For instance, if a company purchase raw material on day 1, manufactures the product on day 7, and sells it on day 15, receiving payment on day 23, the working capital cycle is 23 days. If the company sells the same product on cash basis, the working capital cycle is 15 days.

A simple working capital cycle illustrates the conversion of cash to raw materials and labor, the raw material and labor to finished products, and the finished products to cash. Failure to move each asset through the cycle continuously leads to a breakdown of the cycle, and with it a liquidity crisis where the company cannot purchase additional raw materials or make payments to sustain its operations. This can lead to a shutdown and even bankruptcy.

Uses

The working capital cycle indicates the time that the company has to block money on the product or service before it gets back the money to manufacture additional products and or reinvest some of the profits from the investment for further growth and research.

A company with short working capital cycle usually has a healthy cash flow, and companies with long working capital cycles usually have cash flow difficulties. A lengthy working capital cycle owing to credit sales mean that the company does not have cash to re-manufacture the product even after selling the manufactured product. To sustain operations, the company then has to deploy additional working capital and manufacture a second batch of items without realizing money for the first batch.

Application

Working capital is actually cash tied up with little or no returns, and as such, companies seek to minimize working capital deployment by shortening the working capital cycle.

Good working capital cycle management seeks to balance incoming and outgoing payments by identifying and synchronizing dates of accounts payable and accounts receivable. This entails identifying points where the company has to make more accounts payable, but does not have adequate accounts receivables to match such payables, and then trying to push back accounts payable or bring forward accounts receivables.

The ideal scenario for a company is to affect a perfect balance between accounts payable and accounts receivable, so that the company can maintain zero working capital and still operate smoothly.
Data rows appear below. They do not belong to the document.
/-! ## Answers to the engine's own requests (R325, R379) -/

/-- The request that an answer names (R379). -/
def State.requestOf (s : State) (f : Frame) (write : Bool) : Option RemoteReq :=
  s.fab.remote.find? fun r => r.tag == f.tag && r.addr == f.addr && r.isWrite == write

/-- The status that RSTAT gives a command (R379). -/
def rstatStatus (n : Nat) : Nat := if n = 1 then stProtection else stAborted

/-- The sectors that a read of a gather asked for, as they come back. -/
def remoteSectors (m : MemReq) (bs : Option (List Byte)) : List (Nat × Option Sector) :=
  ((List.range (m.hi + 1 - m.lo)).map (· + m.lo)).map fun k => (k, bs.map fun b => sectorOf (b.drop (64 * (k - m.lo))))

/-- A remote read is answered: its data, poison, or a status (R325, R379, R426). -/
def State.readAnswer (s : State) (p : Fin 8) (r : RemoteReq) (f : Frame) : State :=
  if f.rstat ≠ 0 ∧ f.rstat ≠ 2 then s.failRemote r (rstatStatus f.rstat)
  else
    let good := f.rstat == 0
    let s := { s with fab := { s.fab with remote := s.fab.remote.erase r } }
    let s := if good then s else s.errorRecord { code := 0x000A, unit := 5, index := p.val, action := 4, ctx := f.ctx, addr := r.addr }
    match r.mem with
    | some m => s.landSectors m (remoteSectors m (if good then some f.payload else none))
    | none =>
      let got := if good then RemoteAnswer.data f.payload else RemoteAnswer.poison
      ((s.keepAnswer r.cmd (r.addr / 256 * 256) got).parse r.cmd).remoteEnded

/-- RD_RESP (R325, R379). -/
def execRdResp (p : Fin 8) (f : Frame) (s : State) : Out :=
  routedRow s p f ftRdResp fun s =>
    match s.requestOf f false with
    | some r => if f.rstat = 0 ∧ f.payload.length ≠ r.len then s else s.readAnswer p r f
    | none => s

/-- WR_ACK (R29, R325, R379). -/
def execWrAck (p : Fin 8) (f : Frame) (s : State) : Out :=
  routedRow s p f ftWrAck fun s =>
    match s.requestOf f true with
    | some r =>
      if f.rstat = 0 then { s with fab := { s.fab with remote := s.fab.remote.erase r } }.notifyWrite (.job r.cmd r.ctx) |>.remoteEnded
      else s.failRemote r (rstatStatus f.rstat)
    | none => s

/-! ## Frames of one link (R380, R381, R385, R386) -/

/-- Credits returned since link-up, from their count modulo 2^16 (R380). -/
def creditTo (got count : Nat) : Nat := got + seqAhead count got

/-- CREDIT: the credits the partner has returned (R380). -/
def execCredit (p : Fin 8) (f : Frame) (s : State) : Out :=
  linkRow s p f ftCredit fun s =>
    (s.updFport p fun x => { x with creditGot := x.creditGot.mapIdx fun i n => creditTo n (field f.payload (2 * i) 2) }).pumpPort p

/-- ACK: frames before LACK leave the retry buffer; with NAK set the others are replayed (R381). -/
def execAck (p : Fin 8) (f : Frame) (s : State) : Out :=
  linkRow s p f ftAck fun s => (if f.nak && (s.fport p).talks then s.replay p else s).pumpPort p

/-- What a HELLO says of its sender (R385). -/
def neighbourOf (b : List Byte) : Neighbour :=
  { valid := true, state := field b 3 1, port := field b 2 1 % 8, assigned := bitOf (field b 0 2) 15, node := field b 0 2 % 2 ^ 14
    serial := field b 8 8, major := field b 4 1, minor := field b 5 1, time := field b 16 8 }

/-- A port has come up: an engine that is isolated asks to rejoin, one without a node identifier to join (R390, R395). -/
def State.cameUp (s : State) (p : Fin 8) : State :=
  if s.fab.st = .isolated then s.sendJoinReqs true
  else if s.isReady && !s.fab.assigned then s.sendJoinReq s.fab.rejoin p
  else s

/-- HELLO: the partner is recorded; a port in DISCOVERY goes UP; a SERIAL other than the one recorded since DOWN puts the port in HELD (R382,
R385, R386). -/
def execHello (p : Fin 8) (f : Frame) (s : State) : Out :=
  linkRow s p f ftHello fun s =>
    let x := s.fport p
    let n := neighbourOf f.payload
    let changed := x.nbr.valid && x.nbr.serial != n.serial
    let s := s.updFport p fun x => { x with nbr := n }
    if changed then s.holdPort p
    else if x.st = .discovery ∧ x.helloSent = true then (s.portUp p .up).cameUp p
    else s

/-! ## Announcements (R388, R390, R393, R394) -/

/-- A LOSS frame goes on towards MGR, by its own route or by the engine's table, once the engine has joined; from the engine at the other end of
the port, it takes the port DOWN (R390, R393, R394). -/
def State.lossIn (s : State) (p : Fin 8) (f : Frame) : State :=
  let x := s.fport p
  let s :=
    if s.isMine f then s.freeFrame p f
    else if s.joined = false then (s.freeFrame p f).countEngine 20 1
    else if s.hasRoute s.fab.mgr = false then (s.freeFrame p f).countEngine 21 1
    else if f.hopIdx < f.hops then s.forward p f
    else s.sendOn p f { f with dst := s.fab.mgr }
  if x.nbr.valid && x.nbr.assigned && x.nbr.node == f.src then s.portFails p else s

/-- LOSS (R393, R394). -/
def execLoss (p : Fin 8) (f : Frame) (s : State) : Out := actS s fun s => s.headIn f ftLoss fun s => s.linkIn p f fun s => s.lossIn p f

/-- The route that a returned header names: its destination, and the output ports and DATELINE bits of its route (R377, R388). -/
def headerRoute (b : List Byte) : Nat × List Nat :=
  (field b 4 2 % 2 ^ 14, (List.range (field b 3 1 % 8)).map fun i => field b (8 + i) 1 % 16)

/-- The route of a dropped frame is marked unusable (R387, R388). -/
def State.markRoute (s : State) (b : List Byte) : State :=
  let (dst, bytes) := headerRoute b
  let e : RouteEntry := sget {} s.fab.routes dst
  match e.routes.findIdx? fun r => r.valid && (r.bytes.map (· % 16)) == bytes with
  | some i => { s with fab := { s.fab with unusable := s.fab.unusable.filter (fun u => !(u.1 == dst && u.2.1 == i)) ++ [(dst, i, s.time)] } }
  | none => s

/-- UNREACHABLE (R388). -/
def execUnreachable (p : Fin 8) (f : Frame) (s : State) : Out :=
  routedRow s p f ftUnreachable fun s => if f.payload.length < 32 then s else s.markRoute f.payload

/-- JOIN_REQ: a serving neighbour writes its node and its input port into the request, and forwards it to its MGR (R390). -/
def execJoinReq (p : Fin 8) (f : Frame) (s : State) : Out :=
  actS s fun s => s.headIn f ftJoinReq fun s => s.linkIn p f fun s =>
    if s.isMine f && f.direct && s.fab.st == .serving then
      s.sendOn p f { f with dst := s.fab.mgr, payload := putField (putField f.payload 20 2 s.ownNode) 22 1 p.val }
    else s.routeIn p f fun s => s

/-! ## The control window by the fabric (R396) -/

/-- Whether the source of a register frame may reach the window (R396). -/
def State.regAllowed (s : State) (f : Frame) : Bool :=
  s.regPeerEn && f.src == s.regPeer && goodAccess f.addr 4 && s.boot.ctlLocked

/-- REG_RESP: the value read, or 0 (R396). -/
def State.regReply (s : State) (p : Fin 8) (f : Frame) (ok : Bool) (v : BitVec 32) : State :=
  s.sendAnswer (s.answer p f { typ := ftRegResp, rstat := if ok then 0 else 1, len := 4, payload := leBytes 4 v.toNat })

/-- REG_RD (R9 to R11, R396). -/
def execRegRd (p : Fin 8) (f : Frame) (s : State) : Out :=
  routedRow s p f ftRegRd fun s =>
    if s.regAllowed f then
      let (s, v) := s.readReg .fabric f.addr
      s.regReply p f true v
    else s.regReply p f false 0

/-- A register write by the fabric path, where it reaches its register (R396, R462, R464, R465). -/
def State.fabricWrite (s : State) (f : Frame) : State :=
  if s.writeReaches f.addr .fabric then s.writeReg .fabric f.addr (BitVec.ofNat 32 (field f.payload 0 4)) else s

/-- REG_WR: after a fence, the writes that R464 excepts still take effect, and nothing is sent (R396, R464). -/
def execRegWr (p : Fin 8) (f : Frame) (s : State) : Out :=
  if s.err.fenced then
    .next (if !s.boot.held && (s.fport p).carries && f.typ == ftRegWr && s.isMine f && s.regAllowed f && f.lseq == (s.fport p).rxSeq then
        (s.updFport p fun x => { x with rxSeq := (x.rxSeq + 1) % 2 ^ 16 }).fabricWrite f
      else s)
  else
    routedRow s p f ftRegWr fun s =>
      if s.regAllowed f && f.payload.length == 4 then (s.fabricWrite f).regReply p f true 0 else s.regReply p f false 0

/-- REG_RESP: an answer to another agent's access; the engine makes none (R378). -/
def execRegResp (p : Fin 8) (f : Frame) (s : State) : Out := routedRow s p f ftRegResp fun s => s

/-! ## Bad frames (R376, R378, R381) -/

/-- A discarded frame starts a link retry (R381). -/
def State.badLink (s : State) (p : Fin 8) : State := if (s.fport p).talks then s.sendAck p true else s

/-- BAD_FRAME: a frame with a bad FCS, another EtherType, another TYPE, or an LSEQ ahead of the one expected (R376, R378, R381). -/
def execBadFrame (p : Fin 8) (k : BadFrameKind) (f : Frame) (s : State) : Out :=
  actS s fun s =>
    let x := s.fport p
    if (x.talks || x.st == .discovery) = false then s
    else
      match k with
      | .fcs => (s.countEngine 17 1).badLink p
      | .etherType => if f.etype ≠ s.etherType then s.countEngine 17 1 else s
      | .typ => if f.typ = 0 ∨ 0x0F < f.typ then s.countEngine 18 1 else s
      | .lseq => if oneLink f.typ = false ∧ x.takes f.typ = true ∧ 0 < seqAhead f.lseq x.rxSeq ∧ seqAhead f.lseq x.rxSeq < 2 ^ 15 then s.badLink p else s

end Sys2Proof.Machine
end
Companies such as Amazon collect payment before starting the manufacturing process, and as such maintain negative working capital levels. Other companies delay making payment to suppliers of raw materials until getting payment from customer for the finished goods. Such companies always remain flush with funds, and have zero working capital cycle. Adoption of just in time methodology allows taking this concept even further.

Distorters

Effective management of the working capital cycle depends not just in striking a balance between collecting payments for sales and making payments for raw materials. A company needs working capital for other operational aspects such as rent, paying various taxes, paying dividends to shareholders, making loan repayments and interest obligation, and may other purposes. Most of these items entail a routine and fixed outgo, independent of the product manufacture and sale cycle. Such accounts payables can put a spoke in the working capital cycle, and effective working capital management needs to take due cognizance of such payments.

A good understanding of working capital cycle is the first step towards achieving operational and financial efficiency for a firm.